▶ [Stored items]:
-- ==== Sys2Proof/Machine/Issue.lean ====
section
/-!
DEFINITION. The order of things in one nanosecond: a slot's turn (07_issue R162), the accesses of a column's core ports
(08_access R202, R203), and the agenda of a cycle: what falls due, what units do on their own, and the turns of the slots.
-/
namespace Sys2Proof.Machine

open Sys2Proof

/-! ### A slot's turn -/

/-- What a turn does: it passes empty, or an instruction runs. -/
inductive Turn where
  | pass (s : State)
  | run (i : Instr) (s : State)

/-- A held instruction of the thread may go on while its core drains (20_traps R416). -/
def Thread.drainsOn (th : Thread) : Bool := match th.hold with
  | .walked => true
  | .again => match th.atPc with
    | .op i => drains i
    | _ => false
  | _ => false

/-- The core's slots issue, or its thread's held instruction is one that a drain completes (R415). -/
def State.mayIssue (s : State) (c : Nat) (th : Thread) : Bool := match (s.core c).pre with
  | .running | .stopping => true
  | .draining => th.drainsOn
  | _ => false

/-- The thread's hold lets it issue on this cycle. -/
def Thread.goes (th : Thread) (t : Nat) : Bool := match th.hold with
  | .walked => true
  | .ready | .again => decide (th.issueAt ≤ t)
  | _ => false

/-- Select a slot's thread as the current one. -/
def State.withCurrent (s : State) (c sl : Nat) : State := { s with curCore := c, curSlot := sl, curr := true }

/-- The turn of a slot (R162). A thread without a line copy takes one. -/
def State.turnOf (s : State) (c sl : Nat) : Turn :=
  let x := s.slot c sl
  let th := x.th
  if x.st ≠ .run || !(s.mayIssue c th) || !(th.goes (s.cyc c)) then .pass s
  else if th.line.isNone && th.lineFault.isNone then .pass (s.takeLine c sl)
  else match th.atPc with
    | .op i => match s.twinTurn c sl i with
      | .run s => .run i (s.withCurrent c sl)
      | .pass s => .pass s
    | _ => .run .illegalEncoding (s.withCurrent c sl)

/-- Instructions whose thread, once the wait is over, issues the next one on the turn that ends it (R257, 14_sync R348, R356,
R360, 05_crowns R121, 13_matrix R340). -/
def waitType (i : Instr) : Bool := match i with
  | .waittAny .. | .waittAll .. | .barWait .. | .barSync .. | .monWait .. | .skLink .. | .joinWait ..
  | .fenceFull .. | .fenceRelease .. | .fenceAcquire .. | .fenceXpath .. => true
  | _ => false

/-- After a turn: a wait that had been held and is over gives its turn to the next instruction. -/
def State.afterTurn (s : State) (i : Instr) (c sl : Nat) (held : Bool) : State :=
  let th := s.thread c sl
  let s := { s with curr := false }
  if held && waitType i && th.hold = .ready && !th.entering && decide ((s.slot c sl).st = .run) then
    { s with agenda := .turn c sl :: s.agenda }
  else s

/-! ### The core ports of a column store (R202, R203, R208) -/

/-- Perform an access of a run through a core's port and gather its answer. -/
def State.portPerform (s : State) (a : Access) : State := match a.agent with
  | .thread c sl =>
    let th := s.thread c sl
    match th.hold, th.pend with
    | .answer, some p =>
      if th.uid ≠ a.uid then s
      else
        let (s, r) := s.localNow c sl a
        let s := s.gotAnswer c sl a r 0
        if p.left ≤ 1 then s.threadDone c sl r else s
    | _, _ => s
  | _ => s

/-- The accesses of a column's core port that fall on this cycle: stores, or loads. -/
def State.portMove (s : State) (col src : Nat) (loads : Bool) : State :=
  let t := (s.cluster (col / 8)).t
  let due := (s.column col).port.filter fun p => decide (p.at_ ≤ t) && decide (p.src = src) && (p.acc.op.loads == loads)
  let s := s.onColumn col fun x =>
    { x with port := x.port.filter fun p => !(due.contains p), portUsed := if due.isEmpty then x.portUsed else assign x.portUsed src t }
  due.foldl (fun s p => s.portPerform p.acc) s

/-! ### The agenda of a cycle -/

/-- The instruction at a slot's turn is a LOCAL load, which comes after the stores of its cycle (R203). -/
def State.localLoad (s : State) (c sl : Nat) : Bool := match (s.thread c sl).atPc with
  | .op i => match s.planOf c sl i with
    | some (.ok p) => p.space = .loc && p.need.r && !p.need.w
    | _ => false
  | _ => false

/-- The event is an access through a network port whose cycle has come. -/
def Event.netPort (e : Event) : Bool := e.row = .networkPortAccess && e.subj.sub = 1

/-- The event's access stores, be it an atomic. -/
def State.storesAt (s : State) (e : Event) : Bool := match find s.items e.subj.item with
  | some (.acc a) => match a.op with
    | .load .. => false
    | _ => true
  | _ => false

/-- An event as a move. -/
def Event.move (e : Event) : Move := .dev e.row e.subj

/-- Turns and port accesses of a cluster's cycle, columns and cores ascending (06_wheels R152): the turns, of which a LOCAL load goes
behind (R203), and stores, then loads. -/
def State.turnMoves (s : State) (cl : Nat) (nets : List Event) : List Move :=
  let sl := (s.cluster cl).t % 16
  let cores := (List.range 16).map fun j => 16 * cl + j
  let ports := fun (loads : Bool) (c : Nat) =>
    if (s.column (columnOf c)).port.isEmpty then [] else [Move.port (columnOf c) (c % 2) loads]
  (cores.flatMap fun c => (if (s.slot c sl).st = .run then [Move.turn c sl] else []) ++ ports false c) ++
    (nets.filter fun e => s.storesAt e).map Event.move ++ cores.flatMap (ports true) ++
    (nets.filter fun e => !(s.storesAt e)).map Event.move

/-- What a core does on its own in a cycle: selection and admission (04_channels R92, R93), stealing, dealing, the steps of
pre-emption, and the watchdog. Where several of its crowns deal, the dealer of each crown slot sends one sheaf a cycle: R106
gives the rate for one crown. DESIGN CHOICE (log 96). -/
def State.coreMoves (s : State) (c : Nat) : List Move :=
  let k := s.core c
  let one := fun (b : Bool) (i : Instr) => if b then [Move.dev i { unit := c }] else []
  let work := !k.arrivals.isEmpty || !k.deque.isEmpty
  one work .selection ++ one (work || k.chosen.isSome) .admission ++ one work .tillerAdmission ++
  one (!k.arrivals.isEmpty) .remopAdmission ++ one (stealEn k.stealgrp) .stealRequest ++
  (k.crowns.filter fun p => p.2.dealer.isSome).map (fun p => Move.dev .dealerSendSheaf { unit := c, sub := p.1 }) ++
  one (k.pre = .stopping) .preemptDraining ++ one (k.pre = .draining || k.pre = .saving) .preemptSaving ++
  ((List.range 16).filter fun sl => s.expired c sl).map fun sl => Move.dev .watchdogExpiry { unit := c, sub := sl }

/-- What a cluster's units do in a cycle: its tables, the meetings of the riders, the matrix unit, the engine, queued migrants, then its
cores. -/
def State.unitMoves (s : State) (cl : Nat) : List Move :=
  let k := s.cluster cl
  let cores := (List.range 16).map fun j => 16 * cl + j
  (if k.swap then [Move.dev .roseSwap { unit := cl }] else []) ++
  (k.riders.filter fun p => !p.2.isEmpty).map (fun p => Move.dev .bankMeeting { unit := cl, sub := p.1 }) ++
  (if s.mxReady cl then [Move.dev .matrixGrant { unit := cl }] else []) ++
  (match s.engineTakes cl with
    | some c => match s.offers c with
      | some q => [Move.dev (takeRow q.kind) { unit := c }]
      | none => []
    | none => []) ++
  (((List.range 8).map fun j => 8 * cl + j).filter fun col => !(s.column col).migrants.isEmpty).map
    (fun col => Move.dev .migrantQueueAdmit { unit := col }) ++
  cores.flatMap fun c => s.coreMoves c

/-- The slices of a cluster that send a multicast sector in a cycle. -/
def State.sectorMoves (s : State) (cl : Nat) : List Move :=
  let k := s.cluster cl
  (((List.range 16).map fun j => 16 * cl + j).filter fun c => k.mcast.any fun x => x.home = c && decide (x.readyAt ≤ k.t)).map
    fun c => Move.dev .multicastSectorSend { unit := c }

/-- The clusters whose clock advances in a nanosecond, and the state with their cycles counted (R8, R15, R130). -/
def State.clockClusters (s : State) : List Nat × State :=
  s.clusters.foldl (fun p x =>
    let k := x.2
    if !k.up then p
    else if k.phase + k.mhz < 1000 then (p.1, p.2.onCluster x.1 fun k => { k with phase := k.phase + k.mhz })
    else
      let s := p.2.onCluster x.1 fun k => { k with phase := k.phase + k.mhz - 1000 }
      if 0 < k.stopped then (p.1, s.onCluster x.1 fun k => { k with stopped := k.stopped - 1 })
      else (p.1 ++ [x.1], s.onCluster x.1 fun k => { k with t := k.t + 1 })) ([], s)

/-- The event is due. An event of a cluster that is down waits for its island. -/
def State.isDue (s : State) (e : Event) : Bool := match e.cl with
  | none => decide (e.due ≤ s.now)
  | some cl => (s.cluster cl).up && decide (e.due ≤ (s.cluster cl).t)

/-- A nanosecond passes: clocks advance, and the agenda is made of the events due, the role changes, which precede every swap of tables
(06_wheels R154), the units of the clusters that have a cycle, the turns of their slots, what comes at homes (09_homing R230), and last
the multicast sectors. Hardware updates precede the turns (07_issue R182). -/
def State.tick (s : State) : State :=
  let s := { s with now := s.now + 1 }
  let (cls, s) := s.clockClusters
  let due := s.events.filter fun e => s.isDue e
  let s := { s with events := s.events.filter fun e => !(s.isDue e) }
  let late := due.filter fun e => lateRow e.row
  let nets := due.filter fun e => e.netPort
  let rest := due.filter fun e => !(lateRow e.row) && !e.netPort
  let eth := if s.ethIn.isEmpty then [] else [Move.dev .ethernetFrameRx {}]
  let roles := (cls.filter fun cl => (s.cluster cl).roleChange.isSome).map fun cl => Move.dev .bankroleChange { unit := cl }
  { s with agenda := rest.map Event.move ++ eth ++ roles ++ (cls.flatMap fun cl => s.unitMoves cl) ++
      (cls.flatMap fun cl => s.turnMoves cl (nets.filter fun e => e.subj.unit / 8 = cl)) ++ late.map Event.move ++
      cls.flatMap fun cl => s.sectorMoves cl }

end Sys2Proof.Machine
end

▶ [Work instruction]:
All that belongs in your answer is the stretch of entries above from the line with "def State.storesAt (s" through the line with "def Event.move (e", printed exactly.

▶ [Task answer]:
def State.storesAt (s : State) (e : Event) : Bool := match find s.items e.subj.item with
  | some (.acc a) => match a.op with
    | .load .. => false
    | _ => true
  | _ => false

/-- An event as a move. -/
def Event.move (e : Event) : Move := .dev e.row e.subj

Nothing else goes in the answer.